__Exercise aim__:
Return, word for word, the line that contains "match f.opcode.toNat with" and every line after it through the end of the records.
=== Data for the task ===
-- ==== Sys2Proof/Decode.lean ====
section
/-! DEFINITION. The decoder and the encoder of spec/30_encoding.md. The decoder takes the program bytes from a slot on
and gives the instruction with the bytes behind it; it is total on any bytes and refuses by name: an opcode byte outside
the tables of R88 to R91, a list with no whole slot, an `lddw` with no second slot. The encoder writes zero into every
ignored field (R95). -/

namespace Sys2Proof

/-- The five fields of one slot (R81, R82). -/
structure Slot where
  opcode : Byte
  dst : RegField
  src : RegField
  off : OffField
  imm : ImmField
  deriving DecidableEq, Repr

/-- Why bytes are no instruction. -/
inductive DecodeError where
  /-- The opcode byte is none of the 98 (R92, R114). -/
  | unknownOpcode (op : Byte)
  /-- Fewer than eight bytes are left: there is no slot (R80, R112). -/
  | noSlot
  /-- The opcode byte is that of `lddw` and the second slot is missing (R94, R121). -/
  | noSecondSlot
  deriving DecidableEq, Repr

/-- The fields of a slot from its eight bytes, by the byte table of R81: `dst` is the low half of byte 1 and `src` the
high half, and `off` and `imm` are little-endian (R50). -/
def Slot.ofBytes (b0 b1 b2 b3 b4 b5 b6 b7 : Byte) : Slot :=
  { opcode := b0
    dst := b1.extractLsb' 0 4
    src := b1.extractLsb' 4 4
    off := b3 ++ b2
    imm := b7 ++ b6 ++ b5 ++ b4 }

/-- The first slot of a byte list and the bytes behind it. -/
def takeSlot : List Byte → Option (Slot × List Byte)
  | b0 :: b1 :: b2 :: b3 :: b4 :: b5 :: b6 :: b7 :: rest => some (Slot.ofBytes b0 b1 b2 b3 b4 b5 b6 b7, rest)
  | _ => none

/-- The 64-bit ALU opcodes (the table of R88). -/
def decodeAlu64 (f : Slot) : Option Instr :=
  match f.opcode.toNat with
  | 0x07 => some (.add64Imm f.dst f.imm)
  | 0x0f => some (.add64Reg f.dst f.src)
  | 0x17 => some (.sub64Imm f.dst f.imm)
  | 0x1f => some (.sub64Reg f.dst f.src)
  | 0x27 => some (.mul64Imm f.dst f.imm)
  | 0x2f => some (.mul64Reg f.dst f.src)
  | 0x37 => some (.div64Imm f.dst f.imm)
  | 0x3f => some (.div64Reg f.dst f.src)
  | 0x47 => some (.or64Imm f.dst f.imm)
  | 0x4f => some (.or64Reg f.dst f.src)
  | 0x57 => some (.and64Imm f.dst f.imm)
  | 0x5f => some (.and64Reg f.dst f.src)
  | 0x67 => some (.lsh64Imm f.dst f.imm)
  | 0x6f => some (.lsh64Reg f.dst f.src)
  | 0x77 => some (.rsh64Imm f.dst f.imm)
  | 0x7f => some (.rsh64Reg f.dst f.src)
  | 0x87 => some (.neg64 f.dst)
  | 0x97 => some (.mod64Imm f.dst f.imm)
  | 0x9f => some (.mod64Reg f.dst f.src)
  | 0xa7 => some (.xor64Imm f.dst f.imm)
  | 0xaf => some (.xor64Reg f.dst f.src)
  | 0xb7 => some (.mov64Imm f.dst f.imm)
  | 0xbf => some (.mov64Reg f.dst f.src)
  | 0xc7 => some (.arsh64Imm f.dst f.imm)
  | 0xcf => some (.arsh64Reg f.dst f.src)
  | _ => none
===
__Output for this task__:
  match f.opcode.toNat with
  | 0x07 => some (.add64Imm f.dst f.imm)
  | 0x0f => some (.add64Reg f.dst f.src)
  | 0x17 => some (.sub64Imm f.dst f.imm)
  | 0x1f => some (.sub64Reg f.dst f.src)
  | 0x27 => some (.mul64Imm f.dst f.imm)
  | 0x2f => some (.mul64Reg f.dst f.src)
  | 0x37 => some (.div64Imm f.dst f.imm)
  | 0x3f => some (.div64Reg f.dst f.src)
  | 0x47 => some (.or64Imm f.dst f.imm)
  | 0x4f => some (.or64Reg f.dst f.src)
  | 0x57 => some (.and64Imm f.dst f.imm)
  | 0x5f => some (.and64Reg f.dst f.src)
  | 0x67 => some (.lsh64Imm f.dst f.imm)
  | 0x6f => some (.lsh64Reg f.dst f.src)
  | 0x77 => some (.rsh64Imm f.dst f.imm)
  | 0x7f => some (.rsh64Reg f.dst f.src)
  | 0x87 => some (.neg64 f.dst)
  | 0x97 => some (.mod64Imm f.dst f.imm)
  | 0x9f => some (.mod64Reg f.dst f.src)
  | 0xa7 => some (.xor64Imm f.dst f.imm)
  | 0xaf => some (.xor64Reg f.dst f.src)
  | 0xb7 => some (.mov64Imm f.dst f.imm)
  | 0xbf => some (.mov64Reg f.dst f.src)
  | 0xc7 => some (.arsh64Imm f.dst f.imm)
  | 0xcf => some (.arsh64Reg f.dst f.src)
  | _ => none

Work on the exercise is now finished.